Entonces le pedí que me hablara del padre de mi esposo. Reflexionó un momento y contestó:

– El maestro Lu es generoso y compasivo, pero también muy astuto; por eso es el jefe. Todos lo respetan. Y también respetarán a su hijo y a su nuera.-Me miró con sus penetrantes ojos y repitió-: Tienes mucha suerte.

Con las descripciones que hacía Flor de Nieve, ¿cómo no iba a imaginarme viviendo en Tongkou con mi adorable esposo y con unos hijos perfectos?

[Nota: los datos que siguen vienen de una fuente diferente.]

/-- Every command, in every state, answers a next state that it reaches by writing what it may write and then ending or
waiting. -/
theorem exec_answers (i : Instr) (s : State) : Answers i s (exec i s) := by
  have h := Works.refl i s
  cases i with
  | nop => exact h.answers_complete
  | gli gd imm8 => exact (h.writeG _ _).answers_complete
  | gmv gd ga => exact (h.writeG _ _).answers_complete
  | gld gd pa imm12 => exact h.answers_withChecks fun _ => (h.writeG _ _).answers_complete
  | gst gs pa imm12 =>
    exact h.answers_withChecks fun hchecks =>
      (h.writeBytes (by simpa using hchecks) le_rfl).answers_complete
  | pli pd imm16 => exact (h.writeP _ _).answers_complete
  | plui pd imm16 => exact (h.writeP _ _).answers_complete
  | paddi pd pa simm12 => exact (h.writeP _ _).answers_complete
  | pmv pd pa => exact (h.writeP _ _).answers_complete
  | csrw csr imm16 =>
    exact h.answers_withChecks fun _ => (Works.writePlainCsr csr imm16 _ _ s).answers_complete
  | fadd gd ga gb => exact (h.writeG _ _).answers_complete
  | fsub gd ga gb => exact (h.writeG _ _).answers_complete
  | fmul gd ga gb => exact (h.writeG _ _).answers_complete
  | finv gd ga => exact h.answers_withChecks fun _ => (h.writeG _ _).answers_complete
  | mvmul pd pm pv => exact mvmul_answers s pd pm pv
  | minv pd pm => exact minv_answers s pd pm
  | msolve pd pm pb => exact msolve_answers s pd pm pb
  | fgen pf => exact fgen_answers s pf
  | peval gd pp px => exact h.answers_withChecks fun _ => (h.writeG _ _).answers_complete
  | pevala pd pf px => exact pevala_answers s pd pf px
  | keygen pf pt pi => exact keygen_answers s pf pt pi
  | drawv pd => exact drawv_answers s pd
  | buildsys pa pb pf px pt => exact buildsys_answers s pa pb pf px pt
  | sign ps pf pi pt => exact sign_answers s ps pf pi pt
  | verify pf pm pt ps =>
    exact (h.setValid _).answers_withChecks fun _ => (h.setValid _).answers_complete

end Commands

/-- A command that gives a next state has reached it through a working state. -/
theorem exec_next {i : Instr} {s t : State} (h : exec i s = .next t) : ∃ u, Works i s u ∧ Leaves u t := by
  obtain ⟨u, t', heq, hworks, hleaves⟩ := exec_answers i s
  obtain rfl : t' = t := Host.Outcome.next.inj (heq.symm.trans h)
  exact ⟨u, hworks, hleaves⟩

/-! ## Which commands write which CSR -/

/-- However a command leaves its working state, it writes only its own CSRs. -/
theorem Works.writes_only_own_csrs {i : Instr} {s u t : State} (h : Works i s u) (hleaves : Leaves u t) :
    SameOuter s t
      ∧ ((∀ c x, i ≠ .csrw c x) → SameDims s t ∧ t.tgtLen = s.tgtLen)
      ∧ ((∀ c x, i ≠ .csrw c x) → (∀ a b c d, i ≠ .sign a b c d) → t.sigLen = s.sigLen)
      ∧ ((∀ a b c, i ≠ .keygen a b c) → (∀ a b c d, i ≠ .sign a b c d) → t.attempt = s.attempt)
      ∧ ((∀ a b c d, i ≠ .sign a b c d) → t.phase = s.phase)
      ∧ ((∀ a b c d, i ≠ .verify a b c d) → t.valid = s.valid) := by
  cases hleaves with
  | complete => exact ⟨h.outer, h.dims, h.sigLen, h.attempt, h.phase, h.valid⟩
  | fault e => exact ⟨h.outer, h.dims, h.sigLen, h.attempt, h.phase, h.valid⟩
  | wait k => exact ⟨h.outer, h.dims, h.sigLen, h.attempt, h.phase, h.valid⟩

/-- Settles O53, from what a command may have written before it ends or waits. -/
theorem commandsWriteOnlyTheirOwnCsrs : Obligations.CommandsWriteOnlyTheirOwnCsrs := by
  intro i s t hexec
  obtain ⟨u, hworks, hleaves⟩ := exec_next hexec
  exact hworks.writes_only_own_csrs hleaves

/-! ## The machine's invariant

`State.guarded` collects the fields the invariant speaks of: a transition that leaves them alone keeps the invariant by
`rfl`. The transitions that do change them are the writes of OMEM, the end of a command, acceptance, the W1C write of
`STATUS` and the resets, one lemma each. -/

/-- The fields that the invariant speaks of. -/
def State.guarded (s : State) : Nat × Memory × Bool × Bool × Bool × BitVec 4 × Word × Word × Nat :=
  (s.params.omemSize, s.omem, s.busy, s.done, s.err, s.errcode, s.errinfo, s.cmd, s.progress)

theorem State.Inv.within {s : State} (h : s.Inv) : Memory.Within s.params.omemSize s.omem :=
  ⟨h.omem_canonical, h.omem_inside⟩

/-- The invariant depends on the guarded fields only. -/
theorem State.Inv.congr {s t : State} (h : s.Inv) (heq : t.guarded = s.guarded) : t.Inv := by
  simp only [State.guarded, Prod.mk.injEq] at heq
  obtain ⟨hsize, homem, hbusy, hdone, herr, hcode, hinfo, hcmd, hprogress⟩ := heq
  exact
    { omem_canonical := by rw [homem]; exact h.omem_canonical
      omem_inside := by rw [homem, hsize]; exact h.omem_inside
      busy_not_err := by rw [hbusy, herr]; exact h.busy_not_err
      busy_not_done := by rw [hbusy, hdone]; exact h.busy_not_done
      no_error_no_code := by rw [herr, hcode, hinfo]; exact h.no_error_no_code
      error_names_command := by rw [herr, hcode, hinfo, hcmd]; exact h.error_names_command
      idle_no_progress := by rw [hbusy, hprogress]; exact h.idle_no_progress }

/-- The invariant of a state that is idle without an error. -/
theorem inv_of_idle {t : State} (homem : Memory.Within t.params.omemSize t.omem) (hbusy : t.busy = false)
    (herr : t.err = false) (hcode : t.errcode = 0#4) (hinfo : t.errinfo = 0#32) (hprogress : t.progress = 0) :
    t.Inv where
  omem_canonical := homem.1
  omem_inside := homem.2
  busy_not_err h := by simp [hbusy] at h
  busy_not_done h := by simp [hbusy] at h
  no_error_no_code _ := ⟨hcode, hinfo⟩
  error_names_command h := by simp [herr] at h
  idle_no_progress _ := hprogress

/-! ### The transitions of the engine -/

/-- The codes 0 and 9 to 15 belong to no error (60 R260). -/
theorem errorCode_range (e : ErrorKind) : 1 ≤ e.code.toNat ∧ e.code.toNat ≤ 8 := by cases e <;> decide

theorem raiseError_inv {u : State} (e : ErrorKind) (homem : Memory.Within u.params.omemSize u.omem) :
    (raiseError e u).Inv where
  omem_canonical := homem.1
  omem_inside := homem.2
  busy_not_err := nofun
  busy_not_done := nofun
  no_error_no_code := nofun
  error_names_command _ := ⟨rfl, errorCode_range e⟩
  idle_no_progress _ := rfl

/-- A command in flight that ends or waits keeps the invariant. -/
theorem Works.leaves_inv {i : Instr} {s u t : State} (h : Works i s u) (hleaves : Leaves u t) (hinv : s.Inv)
    (hbusy : s.busy = true) : t.Inv := by
  obtain ⟨hb, hd, he, hcode, hinfo⟩ := h.life
  obtain ⟨hparams, -⟩ := h.outer
  have herr : u.err = false := he.trans (hinv.busy_not_err hbusy)
  have hcodes : u.errcode = 0#4 ∧ u.errinfo = 0#32 := by
    rw [hcode, hinfo]; exact hinv.no_error_no_code (hinv.busy_not_err hbusy)
  have homem : Memory.Within u.params.omemSize u.omem := by rw [hparams]; exact h.omem hinv.within
  cases hleaves with
  | complete => exact inv_of_idle homem rfl herr hcodes.1 hcodes.2 rfl
  | fault e => exact raiseError_inv e homem
  | wait k =>
    exact
      { omem_canonical := homem.1
        omem_inside := homem.2
        busy_not_err := fun _ => herr
        busy_not_done := fun _ => hd.trans (hinv.busy_not_done hbusy)
        no_error_no_code := fun _ => hcodes
        error_names_command := fun h => absurd (h.symm.trans herr) (by decide)
        idle_no_progress := fun h => absurd (h.symm.trans (hb.trans hbusy)) (by decide) }

theorem engineTurn_inv {s t : State} (h : s.Inv) (hturn : engineTurn s = .next t) : t.Inv := by
  unfold engineTurn at hturn
  split at hturn
  next hbusy =>
    split at hturn
    · obtain ⟨u, hworks, hleaves⟩ := exec_next hturn
      exact hworks.leaves_inv hleaves h hbusy
    · cases hturn
      exact raiseError_inv _ h.within
  next => cases hturn; exact h

/-- While BUSY the progress index, `PHASE` and `ATTEMPT` may take any value. -/
theorem State.Inv.setProgress {s : State} (h : s.Inv) (hbusy : s.busy = true) (ph : Phase) (a : Word) (k : Nat) :
    State.Inv { s with phase := ph, attempt := a, progress := k } :=
  { omem_canonical := h.omem_canonical
    omem_inside := h.omem_inside
    busy_not_err := h.busy_not_err
    busy_not_done := h.busy_not_done
    no_error_no_code := h.no_error_no_code
    error_names_command := h.error_names_command
    idle_no_progress := fun hidle => absurd (hidle.symm.trans hbusy) (by decide) }

/-- A passed point of the command in flight changes at most `PHASE`, `ATTEMPT` and the progress index, and only while
BUSY (44 R197). -/
theorem engineProgress_cases (s : State) :
    engineProgress s = s
      ∨ s.busy = true ∧ ∃ ph a k, engineProgress s = { s with phase := ph, attempt := a, progress := k } := by
  unfold engineProgress
  split
  next hbusy =>
    split
    · unfold signProgress
      split
      · exact .inl rfl
      · dsimp only
        split
        · exact .inl rfl
        all_goals exact .inr ⟨hbusy, _, _, _, rfl⟩
    · unfold keygenProgress
      split
      · exact .inl rfl
      · dsimp only
        split
        case h_1 | h_2 => exact .inl rfl
        all_goals exact .inr ⟨hbusy, s.phase, _, _, rfl⟩
    · exact .inl rfl
  next => exact .inl rfl

theorem engineProgress_inv {s : State} (h : s.Inv) : (engineProgress s).Inv := by
  rcases engineProgress_cases s with heq | ⟨hbusy, ph, a, k, heq⟩
  · rw [heq]; exact h
  · rw [heq]; exact h.setProgress hbusy ph a k

/-! ### The two resets -/

/-- The reset values keep the invariant over whatever OMEM holds. -/
theorem resetRegisters_inv {u : State} (h : Memory.Within u.params.omemSize u.omem) : u.resetRegisters.Inv :=
  inv_of_idle h rfl rfl rfl rfl rfl

theorem hardwareReset_inv (s : State) : (hardwareReset s).Inv :=
  inv_of_idle (Memory.within_nil _) rfl rfl rfl rfl rfl

/-- Unspecified bytes are written only where OMEM exists (93 U3). -/
theorem clobber_within {u : State} (q : Nat × Nat) (h : Memory.Within u.params.omemSize u.omem) :
    Memory.Within u.params.omemSize (u.clobber q).omem := by
  by_cases hin : q.1 ≤ u.params.omemSize
  · exact h.storeAll (by simp; omega)
  · have hlen : min q.2 (u.params.omemSize - q.1) = 0 := by omega
    simpa [State.clobber, hlen, Memory.storeAll] using h

theorem clobberAll_within (regions : List (Nat × Nat)) {u : State} (h : Memory.Within u.params.omemSize u.omem) :
    Memory.Within u.params.omemSize (u.clobberAll regions).omem := by
  induction regions generalizing u with
  | nil => exact h
  | cons q rest ih => exact ih (u := u.clobber q) (clobber_within q h)

/-- What abandoning a command may change: OMEM, the RNG stream and the counter of free values. -/
theorem clobberAll_frame (regions : List (Nat × Nat)) (u : State) :
    (u.clobberAll regions).params = u.params ∧ (u.clobberAll regions).agenda = u.agenda
      ∧ (u.clobberAll regions).answers = u.answers := by
  induction regions generalizing u with
  | nil => exact ⟨rfl, rfl, rfl⟩
  | cons q rest ih => exact ih (u.clobber q)

theorem softReset_inv {s : State} (h : s.Inv) : (softReset s).Inv := by
  unfold softReset
  split
  · refine resetRegisters_inv ?_
    rw [(clobberAll_frame _ _).1]
    exact clobberAll_within s.flightRegions (u := s.dropDrawn) h.within
  · exact resetRegisters_inv h.within

/-! ### The HOST transactions -/

theorem writeStatus_inv {s : State} (h : s.Inv) (w : Word) : (writeStatus w s).Inv where
  omem_canonical := h.omem_canonical
  omem_inside := h.omem_inside
  busy_not_err hb := by simp [h.busy_not_err hb]
  busy_not_done hb := by simp [h.busy_not_done hb]
  no_error_no_code he := by
    cases herr : s.err
    · simpa [herr] using h.no_error_no_code herr
    · simp [herr] at he; simp [herr, he]
  error_names_command he := by
    rw [writeStatus_err, Bool.and_eq_true, Bool.not_eq_true'] at he
    obtain ⟨herr, hw⟩ := he
    rw [writeStatus_errinfo, writeStatus_errcode, hw, Bool.and_false]
    exact h.error_names_command herr
  idle_no_progress := h.idle_no_progress

theorem acceptCommand_inv {s : State} (h : s.Inv) (herr : s.err = false) (w : Word) : (acceptCommand w s).Inv where
  omem_canonical := h.omem_canonical
  omem_inside := h.omem_inside
  busy_not_err _ := herr
  busy_not_done _ := rfl
  no_error_no_code := h.no_error_no_code
  error_names_command he := absurd (he.symm.trans herr) (by decide)
  idle_no_progress := nofun

theorem writeCmd_inv {s : State} (h : s.Inv) (w : Word) : (writeCmd w s).Inv := by
  unfold writeCmd
  split
  next => exact h.congr rfl
  next herr => exact acceptCommand_inv h (by simpa using herr) w

theorem writeCtrl_inv {s : State} (h : s.Inv) (w : Word) : (writeCtrl w s).Inv := by
  unfold writeCtrl
  split
  · exact softReset_inv h
  · exact h.congr rfl

theorem writePlainCsr_guarded (c : Csr) (w : Word) (s : State) : (writePlainCsr c w s).guarded = s.guarded := by
  cases c <;> rfl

Mi conocimiento del mundo ya no se reducía a mi pueblo. Flor de Nieve y yo habíamos ido cinco veces a Shexia. Todos los años subíamos las escaleras del templo de Gupo, dejábamos nuestras ofrendas en el altar y encendíamos incienso. Luego íbamos al mercado, donde comprábamos hilo para bordar y papel. Antes de marcharnos visitábamos al anciano Zou para deleitarnos con su taro caramelizado. Por el camino, aprovechando que la señora Wang dormía, nos asomábamos por la ventanilla del palanquín. Veíamos pequeños senderos que arrancaban del camino principal y llevaban a otros pueblos. También había ríos y canales. Nuestros porteadores nos explicaron que esas aguas permitían a nuestro condado comunicarse con el resto de la nación. En la habitación de las mujeres sólo veíamos cuatro paredes, pero los hombres de nuestro condado no estaban tan aislados. Si querían, podían llegar casi a cualquier lugar en barco.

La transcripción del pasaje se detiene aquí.